-- Record set --
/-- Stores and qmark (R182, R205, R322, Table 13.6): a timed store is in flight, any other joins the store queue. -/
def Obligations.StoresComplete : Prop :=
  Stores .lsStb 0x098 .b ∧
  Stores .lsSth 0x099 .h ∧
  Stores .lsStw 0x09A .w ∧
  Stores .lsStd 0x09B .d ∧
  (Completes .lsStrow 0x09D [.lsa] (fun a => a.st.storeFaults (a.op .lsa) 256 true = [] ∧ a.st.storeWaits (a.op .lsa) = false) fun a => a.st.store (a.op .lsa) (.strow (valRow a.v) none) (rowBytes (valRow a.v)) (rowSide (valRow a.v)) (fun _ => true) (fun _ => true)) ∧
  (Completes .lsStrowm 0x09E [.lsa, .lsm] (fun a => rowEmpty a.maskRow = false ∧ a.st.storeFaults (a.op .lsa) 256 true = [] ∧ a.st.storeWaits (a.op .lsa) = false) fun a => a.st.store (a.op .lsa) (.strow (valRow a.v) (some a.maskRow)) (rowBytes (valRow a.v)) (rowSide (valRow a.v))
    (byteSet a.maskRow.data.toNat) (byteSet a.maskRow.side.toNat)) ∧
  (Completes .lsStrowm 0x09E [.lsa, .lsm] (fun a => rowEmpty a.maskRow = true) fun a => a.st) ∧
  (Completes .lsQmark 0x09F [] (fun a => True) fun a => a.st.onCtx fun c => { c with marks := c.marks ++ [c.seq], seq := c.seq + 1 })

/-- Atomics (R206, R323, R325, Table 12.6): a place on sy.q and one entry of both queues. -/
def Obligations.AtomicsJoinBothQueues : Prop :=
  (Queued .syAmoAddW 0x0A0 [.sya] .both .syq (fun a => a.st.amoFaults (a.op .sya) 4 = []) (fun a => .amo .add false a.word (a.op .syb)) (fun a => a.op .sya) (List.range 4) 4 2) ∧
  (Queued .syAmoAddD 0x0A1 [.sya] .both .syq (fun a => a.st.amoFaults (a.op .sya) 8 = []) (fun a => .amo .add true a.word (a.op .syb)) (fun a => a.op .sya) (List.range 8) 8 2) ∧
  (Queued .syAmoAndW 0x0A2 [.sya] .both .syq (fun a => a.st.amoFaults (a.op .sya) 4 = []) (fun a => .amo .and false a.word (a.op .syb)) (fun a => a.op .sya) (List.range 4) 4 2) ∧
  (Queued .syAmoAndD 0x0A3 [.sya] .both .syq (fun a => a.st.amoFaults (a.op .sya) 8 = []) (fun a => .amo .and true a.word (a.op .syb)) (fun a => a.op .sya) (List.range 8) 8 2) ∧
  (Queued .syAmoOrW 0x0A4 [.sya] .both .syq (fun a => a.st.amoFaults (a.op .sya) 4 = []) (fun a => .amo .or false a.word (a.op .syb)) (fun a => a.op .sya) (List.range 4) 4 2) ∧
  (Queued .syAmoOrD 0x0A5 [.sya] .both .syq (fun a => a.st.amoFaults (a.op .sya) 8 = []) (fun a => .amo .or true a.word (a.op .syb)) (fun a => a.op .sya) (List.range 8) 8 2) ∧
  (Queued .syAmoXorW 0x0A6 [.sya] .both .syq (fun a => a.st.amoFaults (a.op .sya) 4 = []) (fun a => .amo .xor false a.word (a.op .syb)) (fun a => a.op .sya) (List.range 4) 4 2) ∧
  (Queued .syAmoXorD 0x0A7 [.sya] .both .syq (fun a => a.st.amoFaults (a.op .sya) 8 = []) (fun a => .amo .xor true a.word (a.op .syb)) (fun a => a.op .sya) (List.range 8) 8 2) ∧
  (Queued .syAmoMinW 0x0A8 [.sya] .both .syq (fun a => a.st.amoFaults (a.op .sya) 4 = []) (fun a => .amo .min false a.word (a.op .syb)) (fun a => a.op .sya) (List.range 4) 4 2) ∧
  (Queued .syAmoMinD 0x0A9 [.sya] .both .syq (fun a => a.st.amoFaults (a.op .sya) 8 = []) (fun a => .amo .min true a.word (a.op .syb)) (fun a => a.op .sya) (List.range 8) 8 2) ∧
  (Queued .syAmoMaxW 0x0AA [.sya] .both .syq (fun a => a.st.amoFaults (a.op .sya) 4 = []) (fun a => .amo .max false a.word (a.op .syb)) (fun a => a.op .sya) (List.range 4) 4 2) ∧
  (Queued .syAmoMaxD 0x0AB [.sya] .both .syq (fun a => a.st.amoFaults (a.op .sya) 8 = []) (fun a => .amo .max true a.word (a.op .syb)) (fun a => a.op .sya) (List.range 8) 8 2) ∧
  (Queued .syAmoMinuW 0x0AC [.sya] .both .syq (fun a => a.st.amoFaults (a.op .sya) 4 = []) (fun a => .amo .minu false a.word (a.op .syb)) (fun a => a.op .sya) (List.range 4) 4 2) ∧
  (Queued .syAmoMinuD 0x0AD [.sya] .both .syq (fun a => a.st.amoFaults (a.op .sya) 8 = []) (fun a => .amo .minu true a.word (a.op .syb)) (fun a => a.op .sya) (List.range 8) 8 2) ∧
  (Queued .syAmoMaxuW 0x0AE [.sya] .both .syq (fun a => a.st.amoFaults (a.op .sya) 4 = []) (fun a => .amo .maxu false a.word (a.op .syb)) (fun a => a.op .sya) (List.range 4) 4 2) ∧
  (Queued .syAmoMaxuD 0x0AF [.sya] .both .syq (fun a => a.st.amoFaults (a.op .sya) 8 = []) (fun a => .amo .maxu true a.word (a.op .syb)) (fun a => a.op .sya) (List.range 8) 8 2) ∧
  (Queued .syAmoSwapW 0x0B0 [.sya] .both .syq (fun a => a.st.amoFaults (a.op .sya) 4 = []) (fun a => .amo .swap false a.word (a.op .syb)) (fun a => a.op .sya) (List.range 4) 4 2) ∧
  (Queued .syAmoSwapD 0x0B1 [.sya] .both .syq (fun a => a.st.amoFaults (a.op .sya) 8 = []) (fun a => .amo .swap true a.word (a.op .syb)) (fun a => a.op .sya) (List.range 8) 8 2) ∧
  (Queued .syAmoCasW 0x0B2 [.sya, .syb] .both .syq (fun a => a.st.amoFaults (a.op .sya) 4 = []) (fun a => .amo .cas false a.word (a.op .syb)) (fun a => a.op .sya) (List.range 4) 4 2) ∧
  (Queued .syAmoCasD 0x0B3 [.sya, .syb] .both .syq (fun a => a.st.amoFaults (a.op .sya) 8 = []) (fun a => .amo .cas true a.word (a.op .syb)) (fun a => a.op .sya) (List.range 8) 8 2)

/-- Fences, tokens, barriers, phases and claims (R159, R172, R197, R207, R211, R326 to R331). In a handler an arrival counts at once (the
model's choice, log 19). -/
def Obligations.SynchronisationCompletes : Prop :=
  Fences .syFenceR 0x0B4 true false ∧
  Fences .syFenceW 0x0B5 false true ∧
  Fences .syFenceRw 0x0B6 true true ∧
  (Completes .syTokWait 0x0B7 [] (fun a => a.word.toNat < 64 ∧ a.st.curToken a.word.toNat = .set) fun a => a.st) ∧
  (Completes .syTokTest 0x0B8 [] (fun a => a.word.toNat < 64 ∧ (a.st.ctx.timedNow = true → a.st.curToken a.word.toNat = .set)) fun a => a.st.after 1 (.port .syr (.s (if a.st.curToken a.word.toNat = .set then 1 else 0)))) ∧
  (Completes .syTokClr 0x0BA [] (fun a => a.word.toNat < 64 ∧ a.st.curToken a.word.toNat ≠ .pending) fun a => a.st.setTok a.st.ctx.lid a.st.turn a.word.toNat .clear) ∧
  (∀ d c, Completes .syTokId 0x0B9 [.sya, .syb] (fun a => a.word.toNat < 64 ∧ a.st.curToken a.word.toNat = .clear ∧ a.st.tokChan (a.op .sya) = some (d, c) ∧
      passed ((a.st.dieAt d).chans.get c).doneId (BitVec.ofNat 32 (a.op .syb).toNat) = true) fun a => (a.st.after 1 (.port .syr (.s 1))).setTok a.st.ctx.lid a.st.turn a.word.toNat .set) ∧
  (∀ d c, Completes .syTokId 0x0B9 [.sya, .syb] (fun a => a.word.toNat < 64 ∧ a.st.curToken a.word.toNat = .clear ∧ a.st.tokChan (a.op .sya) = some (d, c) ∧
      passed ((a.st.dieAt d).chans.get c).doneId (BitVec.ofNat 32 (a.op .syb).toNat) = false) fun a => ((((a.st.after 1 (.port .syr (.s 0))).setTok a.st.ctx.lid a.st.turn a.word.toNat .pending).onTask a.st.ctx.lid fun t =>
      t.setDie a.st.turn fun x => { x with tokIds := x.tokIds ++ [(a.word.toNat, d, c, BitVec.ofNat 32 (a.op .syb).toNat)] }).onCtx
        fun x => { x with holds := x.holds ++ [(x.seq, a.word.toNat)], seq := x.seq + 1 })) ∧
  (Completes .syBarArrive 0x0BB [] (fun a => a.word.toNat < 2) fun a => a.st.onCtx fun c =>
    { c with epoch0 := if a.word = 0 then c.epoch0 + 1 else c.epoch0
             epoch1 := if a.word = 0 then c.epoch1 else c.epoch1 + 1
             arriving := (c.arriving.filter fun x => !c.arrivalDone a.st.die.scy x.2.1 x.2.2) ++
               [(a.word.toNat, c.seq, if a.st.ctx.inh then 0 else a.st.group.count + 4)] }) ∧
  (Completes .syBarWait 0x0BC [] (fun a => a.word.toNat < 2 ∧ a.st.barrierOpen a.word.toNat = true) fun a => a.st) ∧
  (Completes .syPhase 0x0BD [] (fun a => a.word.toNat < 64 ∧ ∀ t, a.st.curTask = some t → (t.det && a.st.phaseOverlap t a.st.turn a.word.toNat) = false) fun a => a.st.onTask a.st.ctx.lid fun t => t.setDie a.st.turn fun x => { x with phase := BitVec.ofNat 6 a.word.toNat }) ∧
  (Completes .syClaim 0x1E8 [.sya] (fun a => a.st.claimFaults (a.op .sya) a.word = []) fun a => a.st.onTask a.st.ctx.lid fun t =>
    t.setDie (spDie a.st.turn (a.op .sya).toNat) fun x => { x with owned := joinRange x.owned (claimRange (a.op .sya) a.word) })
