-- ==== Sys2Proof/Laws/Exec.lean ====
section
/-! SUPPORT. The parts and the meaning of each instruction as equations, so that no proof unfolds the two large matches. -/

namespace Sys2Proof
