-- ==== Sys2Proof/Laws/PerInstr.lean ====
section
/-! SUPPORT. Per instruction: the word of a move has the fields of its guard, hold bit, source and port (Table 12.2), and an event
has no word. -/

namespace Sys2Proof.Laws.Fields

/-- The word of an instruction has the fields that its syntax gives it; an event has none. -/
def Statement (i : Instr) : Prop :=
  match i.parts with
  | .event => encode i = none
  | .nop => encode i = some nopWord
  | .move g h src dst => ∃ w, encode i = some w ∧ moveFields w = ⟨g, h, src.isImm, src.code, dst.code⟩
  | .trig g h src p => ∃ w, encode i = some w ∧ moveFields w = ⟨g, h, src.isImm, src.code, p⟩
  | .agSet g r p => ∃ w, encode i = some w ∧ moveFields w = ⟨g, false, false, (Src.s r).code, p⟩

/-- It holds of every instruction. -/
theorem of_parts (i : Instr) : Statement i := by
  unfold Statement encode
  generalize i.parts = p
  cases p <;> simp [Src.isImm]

-- Your instructions --
Take the lines above from the first through the one containing "(Completes .lsQmark 0x09F" and reproduce them exactly; include nothing else.

-- Answer section --
/-- Stores and qmark (R182, R205, R322, Table 13.6): a timed store is in flight, any other joins the store queue. -/
def Obligations.StoresComplete : Prop :=
  Stores .lsStb 0x098 .b ∧
  Stores .lsSth 0x099 .h ∧
  Stores .lsStw 0x09A .w ∧
  Stores .lsStd 0x09B .d ∧
  (Completes .lsStrow 0x09D [.lsa] (fun a => a.st.storeFaults (a.op .lsa) 256 true = [] ∧ a.st.storeWaits (a.op .lsa) = false) fun a => a.st.store (a.op .lsa) (.strow (valRow a.v) none) (rowBytes (valRow a.v)) (rowSide (valRow a.v)) (fun _ => true) (fun _ => true)) ∧
  (Completes .lsStrowm 0x09E [.lsa, .lsm] (fun a => rowEmpty a.maskRow = false ∧ a.st.storeFaults (a.op .lsa) 256 true = [] ∧ a.st.storeWaits (a.op .lsa) = false) fun a => a.st.store (a.op .lsa) (.strow (valRow a.v) (some a.maskRow)) (rowBytes (valRow a.v)) (rowSide (valRow a.v))
    (byteSet a.maskRow.data.toNat) (byteSet a.maskRow.side.toNat)) ∧
  (Completes .lsStrowm 0x09E [.lsa, .lsm] (fun a => rowEmpty a.maskRow = true) fun a => a.st) ∧
  (Completes .lsQmark 0x09F [] (fun a => True) fun a => a.st.onCtx fun c => { c with marks := c.marks ++ [c.seq], seq := c.seq + 1 })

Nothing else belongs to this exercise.